Director: Steven Brill
Cast: Adam Sandler, Rhys Ifans, Patricia Arquette, Robert Smigel, Allen Covert, Tommy Lister Jr. and Harvey Keitel
Plot: When Satan’s (Keitel) two eldest sons try to take his throne, it is up to the runt of the family, Little Nicky (Sandler) to save his father, Hell and Earth.
Adam Sandler comedies can be split into two categories: ones where he plays the everyday man stuck into an amusing situation (Grown Ups, Big Daddy), or the ones where he totally reinvents himself with a chameleon like performance. Little Nicky is easily the latter, Sandler almost unrecognisable as the son of Satan, a moody teenager with a hunchback, speech impediment and an embarrassing hairstyle. Your enjoyment of this film depends on how clever and funny you think Sandler is. Because if his appearance annoys you for the off, you are in for a very bad experience.

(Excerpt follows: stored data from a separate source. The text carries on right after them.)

/-! ### Both round trips -/

/-- Settles O1, row by row: a CSR event's index selects its own row of the address map. -/
theorem decodeOfEncodeIsTheEvent : Obligations.DecodeOfEncodeIsTheEvent := by
  intro i hwf
  cases i with
  | csrRdId | csrRdCtrl | csrRdStatus | csrRdLength | csrRdCount | csrRdCaps => exact decode_eventWord_read _
  | csrRdRsvd a => rw [encode, decode_eventWord_read, readEvent_of_rsvd hwf]
  | csrRdDigest k => rw [encode, decode_eventWord_read, readEvent_digestIndex]
  | csrRdUnmappedLow a => rw [encode, decode_eventWord_read, readEvent_of_unmappedLow hwf]
  | csrRdUnmappedHigh a => rw [encode, decode_eventWord_read, readEvent_of_unmappedHigh hwf]
  | csrWrId | csrWrCtrl | csrWrStatus | csrWrLength | csrWrCount | csrWrCaps => exact decode_eventWord_write _ _
  | csrWrRsvd a v => rw [encode, decode_eventWord_write, readEvent_of_rsvd hwf, Instr.toWrite]
  | csrWrDigest k v => rw [encode, decode_eventWord_write, readEvent_digestIndex, Instr.toWrite]
  | csrWrUnmappedLow a v => rw [encode, decode_eventWord_write, readEvent_of_unmappedLow hwf, Instr.toWrite]
  | csrWrUnmappedHigh a v => rw [encode, decode_eventWord_write, readEvent_of_unmappedHigh hwf, Instr.toWrite]
  | inXfer b => exact decode_eventWord_in b
  | outXfer | gen | compress | finalize | reset => rfl

/-- Settles O2, kind by kind: the fields the decoder tests for zero are the ones the event does not carry. -/
theorem encodeOfDecodedEventIsTheWord : Obligations.EncodeOfDecodedEventIsTheWord := by
  intro w i h
  suffices hi : encode i = eventWord (kindOf w) (addrOf w) (dataOf w) ∧ i.wf = true by rwa [eventWord_fields] at hi
  obtain hk | hk | hk | hk := kind_cases (kindOf w)
  · rw [decode_of_kind_read hk, decodeRead_eq_ok] at h
    obtain ⟨hd, rfl⟩ := h
    exact ⟨by rw [encode_readEvent, hk, hd], wf_readEvent _⟩
  · rw [decode_of_kind_write hk, Except.ok.injEq] at h
    subst h
    exact ⟨by rw [encode_writeEvent, hk], wf_writeEvent _ _⟩
  · rw [decode_of_kind_in hk, decodeIn_eq_ok] at h
    obtain ⟨ha, hd, rfl⟩ := h
    exact ⟨by rw [encode, setWidth_low hd, hk, ha], rfl⟩
  · rw [decode_of_kind_bare hk, decodeBare_eq_ok] at h
    obtain ⟨ha, hd, rfl⟩ := h
    exact ⟨by rw [encode_bareEvent hk, ha, hd], wf_bareEvent _⟩

/-! ### Words that spell no event (R84) -/

/-- A must-be-zero field of the word's kind is not zero (R84). -/
def HasNonzeroReservedField (w : EventWord) : Prop :=
  (kindOf w = 0 ∧ dataOf w ≠ 0) ∨
  (kindOf w = 2 ∧ (addrOf w ≠ 0 ∨ (dataOf w).extractLsb' 8 24 ≠ 0)) ∨
  (3 ≤ kindOf w ∧ (addrOf w ≠ 0 ∨ dataOf w ≠ 0))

This helping of Sandler comedy revolves around Hell, dragging the Devil, angels and purgatory into the gross-out Sandler comedy world. Cue Hitler lining up for his 4pm appointment with the Prince of Darkness stuffing a pineapple up his rectum. This makes for the tone that Little Nicky is about to set. It is a comedy aimed at teenagers that will find the concept of a demon with breasts on his head knee-shakingly hilarious. This isn’t so much a bad thing, as long as it finds its way to the right audience. There are solid jokes written in for Sandler’s guide to surviving Earth – a demon trapped in the body of a randy dog – that is bound to grab the best laughs of the movie. The devil angle also makes for the Heavy Metal fans getting a large helping of the jokes, with two stoner Metalheads tagging along with Nicky, because he apparently symbolises everything about their lifestyle. As the plot gets darker and bloodier, they treat proceedings like they have won a ticket to Willy Wonka’s chocolate factory. The jokes hit constantly every minute, hoping that whenever a duff gag comes along – the movie clings to cameos that not every audience member will understand – you would have forgotten about that by the time the next helping of laughter kicks in. The problem with Sandler’s juvenile humour is that whenever he begins to ascend into something more meaningful, it actually ends up hurting the project, because you feel like Sandler could have been onto something. Take Harvey Keitel, as the Devil. Keitel is a tremendously good actor, totally committed to his performances and often able to bring out elements of characters few other performers would have been able to achieve. But with Little Nicky, you just get embarrassed at this career choice for Keitel. This feeling is made worse because you just begin to want to see a serious movie where Keitel plays Satan – that film sounds amazing. However, as it stands, whenever Keitel begins to give Little Nicky an air of respectability, the script asks him to make lewd comments that just reminds everyone the kind of film they are watching. There is a place for Sandler movies, but that place isn’t on Keitel’s CV. It just about scrapes the quality test, making it, hardly the best Sandler, but one of the more unique ones. For that reason, it will probably go down as a fan favourite, deserved or not.
Final Verdict: Little Nicky is frustratingly hard to analyse, because it is more a question of taste than anything else. Sandler fans will enjoy however.